● WORK TASK:
Once the line containing "def execOpen3 (t" is found in the entries below, restate it and each following line word for word, stopping after the line containing "def execSessionClose (t".
[[ RECORDS SUPPLIED open ]]
-- ==== Sys2Proof/Machine/ExecLinks.lean ====
section
/-! DEFINITION. Sessions, field links and stray datagrams (R219 to R225, R243, R291 to R314). -/

namespace Sys2Proof.Machine

/-- OPEN_1, part by part (R219, R265). -/
def execOpen1 (t : Time) (p : Pkt) (s : State) : Host.Outcome State Fault Refusal :=
  .next ((s.begin t).receiveOpen1 p)

/-- OPEN_3, part by part (R219, R265). -/
def execOpen3 (t : Time) (p : Pkt) (s : State) : Host.Outcome State Fault Refusal :=
  .next ((s.begin t).receiveOpen3 p)

/-- SESSION_CLOSE (R225, R266). -/
def execSessionClose (t : Time) (p : Pkt) (s : State) : Host.Outcome State Fault Refusal :=
  .next ((s.begin t).receive 0x0402 p)

/-- SESSION_KEEPALIVE (R224, R266). -/
def execSessionKeepalive (t : Time) (p : Pkt) (s : State) : Host.Outcome State Fault Refusal :=
  .next ((s.begin t).receive 0x0403 p)

/-- OPENING_ABANDONED: 2,000 ms without an end (R222). -/
def execOpeningAbandoned (t : Time) (sid : Nat) (s : State) : Host.Outcome State Fault Refusal :=
  .next ((s.begin t).abandonOpening sid)

/-- SESSION_ALIVE_EXPIRY: no new alive value for K_s supervision periods (R224). -/
def execSessionAliveExpiry (t : Time) (sid : Nat) (s : State) : Host.Outcome State Fault Refusal :=
  .next ((s.begin t).aliveExpiry sid)

/-- A lost partner's session closes (R308). -/
def State.closeField (s : State) (sid : Nat) : State :=
  match s.session? sid with
  | some x => if s.fieldCloseDue x then s.modSession sid Session.close else s
  | none => s

/-- FIELD_SESSION_CLOSE_TIMEOUT (R308). -/
def execFieldSessionCloseTimeout (t : Time) (sid : Nat) (s : State) : Host.Outcome State Fault Refusal :=
  .next ((s.begin t).closeField sid)

/-- EVENT: admitted as a cut command (R226, R309). -/
def execEvent (t : Time) (m : FieldMsg) (s : State) : Host.Outcome State Fault Refusal :=
  .next ((s.begin t).receiveEvent m)

/-- A telegram that the network die refuses counts as invalid (R294, R304, R471). -/
def State.telegramArrives (s : State) (m : FieldMsg) : State :=
  let old := (s.session? m.sid).elim 0 fun x => x.refused
  let s := s.receiveTelegram m
  match s.session? m.sid with
  | some x => if x.refused = old then s else s.tallyPartner 24 x
  | none => s

/-- PARTNER_TELEGRAM: checked and stored for the freeze (R294, R296, R304). -/
def execPartnerTelegram (t : Time) (m : FieldMsg) (s : State) : Host.Outcome State Fault Refusal :=
  .next ((s.begin t).telegramArrives m)

/-- HELLO, part by part (R297, R298, R300, R301). -/
def execHello (t : Time) (link : Fin 48) (m : FieldMsg) (s : State) : Host.Outcome State Fault Refusal :=
  .next ((s.begin t).receiveHello link m)

/-- FIELD_LINK_UP (R288, R297). -/
def execFieldLinkUp (t : Time) (link : Fin 48) (s : State) : Host.Outcome State Fault Refusal :=
  .next ((s.begin t).linkUp link)

/-- FIELD_LINK_DOWN (R301, R308, R311). -/
def execFieldLinkDown (t : Time) (link : Fin 48) (s : State) : Host.Outcome State Fault Refusal :=
  .next ((s.begin t).linkDown link)

/-- CHALLENGE_REPEAT: 200 ms without a HELLO (R297). -/
def execChallengeRepeat (t : Time) (link : Fin 48) (s : State) : Host.Outcome State Fault Refusal :=
  .next ((s.begin t).challengeAgain link)

/-- QUARANTINE_END: 60 s have passed (R301). -/
def execQuarantineEnd (t : Time) (link : Fin 48) (s : State) : Host.Outcome State Fault Refusal :=
  .next ((s.begin t).endQuarantine link)

/-- MISSED has reached K for a partner (R307, R313). -/
def State.partnerGone (s : State) (sid : Nat) : State :=
  match s.session? sid with
  | some x => if s.lossDue x then s.declareLost x none else s
  | none => s

/-- PARTNER_LOST (R307, R312 to R314). -/
def execPartnerLost (t : Time) (sid : Nat) (s : State) : Host.Outcome State Fault Refusal :=
  .next ((s.begin t).partnerGone sid)

/-- A packet of an opcode that is none of R247 (R231, R243): checks 1 to 5 as for any other, then BAD_FORMAT. -/
def State.unknownOpcode (s : State) (op : W16) (p : Pkt) : State :=
  if !p.versionOk || !p.headerOk op.toNat then s.discard p.port
  else match s.session? p.sid with
    | some x =>
      if x.takes p then
        match s.passChecks x p op.toNat with
        | .inl s => s
        | .inr s => s.refuseIn x op p.seq 0x30 noDetail
      else s.badSession p op.toNat
    | none => s.badSession p op.toNat

/-- A datagram that no session command is made of (R231, R243, R291): a bad opcode is refused, the rest is discarded
and counted. -/
def State.strayDatagram (s : State) (port : Port) (why : BadDatagram) : State :=
  if !s.portUsable port then s.lose port
  else match why with
    | .opcode op p => if (opRow op.toNat s.ps.lease).isSome || op = 0x0401 then s else s.unknownOpcode op { p with port := port }
    | _ => s.discard port

/-- UNRECOGNISED_DATAGRAM. -/
def execUnrecognisedDatagram (t : Time) (port : Port) (why : BadDatagram) (s : State) : Host.Outcome State Fault Refusal :=
  .next ((s.begin t).strayDatagram port why)

end Sys2Proof.Machine
end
[[ RECORDS SUPPLIED closed ]]
● WRITTEN RESPONSE:
def execOpen3 (t : Time) (p : Pkt) (s : State) : Host.Outcome State Fault Refusal :=
  .next ((s.begin t).receiveOpen3 p)

/-- SESSION_CLOSE (R225, R266). -/
def execSessionClose (t : Time) (p : Pkt) (s : State) : Host.Outcome State Fault Refusal :=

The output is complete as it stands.